Ross, along with Richard Murphy, the former assistant secretary of state for Near East and South Asian affairs, was speaking during an open discussion on the US image in the Arab world at the Azarieh headquarters of the Beirut Press Club.

“Al-Haqiqa,” Ross said, “has decided, in the first instance, to try and help create some programming from the United States that would be of interest to the existing Arabic-language satellite stations … That’s where they are putting their first efforts, ” he said.

“I am not aware that (former) President (George) Bush Senior is behind this (initiative),” Ross said in response to a question that suggested US President George W. Bush has failed in his public diplomacy and that his father came to his rescue with a group of advisers from previous administrations to set up the satellite channel.

The US administration is also studying the possibility of establishing a satellite channel with Arabs as its target audience, according to Ross, who is a senior adviser to the undersecretary of state for public affairs and a special coordinator for public diplomacy.

“There is also within the administration consideration being given to a publicly financed, government-operated 24-hour, seven-days-a-week Arabic-language satellite station in the name of the US government, ” said Ross.

But Ross said the effort was moving slowly. “This would be a very costly initiative and it requires a lot of research to see whether there is a place for such a channel, given the fact that there are dozens of Arabic-language channels already in existence, ” he said.

Such efforts to reach out to Arab audiences “sprung out of the awareness that in today’s communications’ world, television is the primary medium. ”

During the roundtable discussions that attracted a number of Lebanese politicians and journalists, the head of Lebanon’s Audiovisual Media Council, Abdel-Hadi Mahfouz, asked why the United States had adopted a policy of double standards in the region.

“Does America have a double standard?” Murphy asked in return. “Well, let me say simply that America has a bias toward Israel,” he said, answering his own question. “That’s just the story and it’s foolish to be here today looking and talking with you and not start by acknowledging that bias. ”

However, Murphy, who is currently a senior fellow at the Council on Foreign Relations, spoke positively of the “road map” for peace in the region developed by the “Quartet” that includes the United States, Russia, the European Union and the United Nations.

“You’re not seeing a document reflecting the desires of the Israeli government or the ambitions of at least some in the Israeli government,” he said.

The plan calls for the establishment of a Palestinian state by 2005.
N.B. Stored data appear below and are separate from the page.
-- ==== Sys2Proof/Laws/Safety.lean ====
section
/-! SUPPORT. Small lemmas about the notions of Safety.lean and the widths of Config.lean. -/

namespace Sys2Proof.Machine

@[simp] theorem runSteps_zero (s : State) : runSteps 0 s = .next s := rfl

theorem runSteps_succ {s t : State} (k : Nat) (h : step s = .next t) :
    runSteps (k + 1) s = runSteps k t := by
  simp [runSteps, h]

/-- `runSteps` is the host's run of the machine. -/
theorem runSteps_eq_core_run (k : Nat) (s : State) :
    runSteps k s = Host.Core.run Sys2Proof.core k s := by
  induction k generalizing s with
  | zero => rfl
  | succ k ih =>
    have e : Sys2Proof.core.step s = step s := rfl
    simp only [runSteps, Host.Core.run, e]
    cases step s <;> simp only [andThen, ih] <;> rfl

theorem lt_two_pow_bitWidth (n : Nat) : n < 2 ^ Config.bitWidth n := Nat.lt_log2_self

theorem bitWidth_le_32 {n : Nat} (h : n < 2 ^ 32) : Config.bitWidth n ≤ 32 := by
  unfold Config.bitWidth
  by_cases h0 : n = 0
  · subst h0; decide
  · have := (Nat.log2_lt h0).2 h
    omega

/-- The burst descriptor fits the latches (R30). -/
theorem burst_fits_latches {p : Config.Params} {c : Nat} (hp : p.wf) (h1 : 1 ≤ c)
    (hc : c ≤ p.capacity) : burstAddr p < 2 ^ p.latchBits ∧ burstLen p c < 2 ^ p.latchBits := by
  obtain ⟨h2, h3, -, -⟩ := hp
  have hw : 4 * p.capacity - 1 < 2 ^ p.latchBits := lt_two_pow_bitWidth _
  unfold burstAddr burstLen
  omega

/-- The invariants speak of the engine's own fields alone: not of the inputs, the outputs or the counters. -/
theorem Inv.congr {s t : State} (hi : Inv s) (hparams : t.params = s.params) (hmem : t.mem = s.mem)
    (hcursor : t.cursor = s.cursor) (hxfer : t.xfer = s.xfer) (hphase : t.phase = s.phase)
    (hcs : t.csActive = s.csActive) (hrx : t.rxSuppressed = s.rxSuppressed)
    (haddr : t.armAddr = s.armAddr) (hlen : t.armLen = s.armLen)
    (hwire : t.wireSent = s.wireSent) : Inv t := by
  obtain ⟨h1, h2, h3, h4, h5, h6, h7, h8, h9, h10⟩ := hi
  constructor <;>
    simp only [hparams, hmem, hcursor, hxfer, hphase, hcs, hrx, haddr, hlen, hwire] <;> assumption

/-- Instances powered on together draw from streams of their own: no two share one (log 21). -/
theorem powerOnInstances_streams_nodup (ps : List Config.Params) :
    ((powerOnInstances ps).map State.stream).Nodup := by
  have e : (powerOnInstances ps).map State.stream = List.range ps.length := by
    simp [powerOnInstances, Function.comp_def, State.powerOn, List.range_eq_range']
  exact e ▸ List.nodup_range

@[simp] theorem bytesLeft_iff {s : State} :
    bytesLeft s = true ↔ s.xfer = .busy ∧ s.wireSent < s.armLen := by
  simp [bytesLeft]

/-- While a drain is held FINALIZE is disabled, and so is WIRE. -/
theorem Draining.finalize_disabled {s : State} (h : Draining s) : finalizeEnabled s = false := by
  simp [finalizeEnabled, h.2.2]

theorem Draining.wire_disabled {s : State} (h : Draining s) : wireEnabled s = false := by
  simp [wireEnabled, h.2.1]

theorem Frame.after_append (f : Option Frame) (a b : List Event) :
    Frame.after f (a ++ b) = Frame.after (Frame.after f a) b := by
  induction a generalizing f with
  | nil => cases f <;> simp [Frame.after]
  | cons x a ih =>
    cases f with
    | none => simp [Frame.after]
    | some f => simp [Frame.after, ih]

end Sys2Proof.Machine
end

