-- ==== Sys2Proof/Proofs/Exceptions.lean ====
section
/-! The exceptions that end a command with its response alone (spec/60_exceptions.md): ConcurrentAccess (R102),
BufferFull (R101) and EmptyTransfer (R103). -/

namespace Sys2Proof.Machine

/-- The first check of R107: the four commands that test the transfer state are refused while Busy, whatever the
cursor. -/
theorem exec_eq_raise_concurrentAccess {s : State} {i : Instr} (hbusy : s.xfer = .busy)
    (hi : i = .bufReset ∨ i = .start ∨ (∃ d, i = .append d) ∨ ∃ d, i = .prefixCell d) :
    exec i s = .next (raise .concurrentAccess s) := by
  rcases hi with rfl | rfl | ⟨d, rfl⟩ | ⟨d, rfl⟩
  · exact execBufReset_busy hbusy
  · exact execStart_busy hbusy
  · exact execAppend_busy hbusy
  · exact execPrefix_busy hbusy

/-- The release-build effect of R102: without DEBUG_ASSERT the refusal sets no FAULT bit. -/
theorem raise_concurrentAccess_release {s : State} (hrelease : s.params.debugAssert = false) :
    raise .concurrentAccess s = { s with rsp := some ⟨.concurrentAccess, 0#32⟩ } := by
  rw [raise_concurrentAccess, hrelease, Bool.or_false]

/-- Settles O22: each of the four commands raises ConcurrentAccess while Busy
(`exec_eq_raise_concurrentAccess`), whose effect `raise_concurrentAccess` writes out. -/
theorem busyRefusesMutatingCommands : Obligations.BusyRefusesMutatingCommands := by
  intro s i hbusy hi
  have hrefused := exec_eq_raise_concurrentAccess hbusy hi
  refine ⟨?_, fun hrelease => ?_⟩
  · rw [hrefused, raise_concurrentAccess]
  · rw [hrefused, raise_concurrentAccess_release hrelease]

/-- Settles O23: at CAPACITY the APPEND raises BufferFull (`execAppend_full`), which responds and no more. -/
theorem bufferFullChangesNothing : Obligations.BufferFullChangesNothing := by
  intro s d hidle hfull
  rw [← raise_bufferFull]
  exact execAppend_full hidle hfull

/-- Settles O24: with no payload queued START raises EmptyTransfer (`execStart_empty`), before it looks at the
latch. -/
theorem emptyStartChangesNothing : Obligations.EmptyStartChangesNothing := by
  intro s hidle hempty
  rw [← raise_emptyTransfer]
  exact execStart_empty hidle hempty

end Sys2Proof.Machine
end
Murphy, a former ambassador to Syria and Saudi Arabia, said there had been a shift in US policy toward the Middle East peace process, adding that the plan’s implementation would “require a great deal of energy by all parties in a partnership that America was not willing to grant in years past. ”

“The Arab-Israeli peace process was an American peace process and we regarded the Europeans and others as meddlers who would only confuse the picture, ” he said.

Criticism over the US tendency to impose its will rather than that of the Security Council regarding Iraq was refuted by the two former ambassadors.

“To say that we have no respect for the Security Council,” Murphy said, “flies in the face of facts that ... the president went back ... and negotiated for almost two months to get to the resolution, which was not as exactly as we had wanted, because it was not exactly what France and other countries like China had wanted. ”

Murphy was referring to UN Resolution 1441, which was adopted unanimously in November last year, giving Iraq, in the words of the resolution, “a final opportunity to comply with its disarmament obligations. ”

“The principal effort underway today is to keep pressure on Saddam Hussein to implement the relevant UN resolutions, ” Ross said.

“There’s a long way to go in the inspection process,” he added. “No decision has been taken to move to military action … it remains a possibility if Saddam Hussein does not implement the UN resolutions.”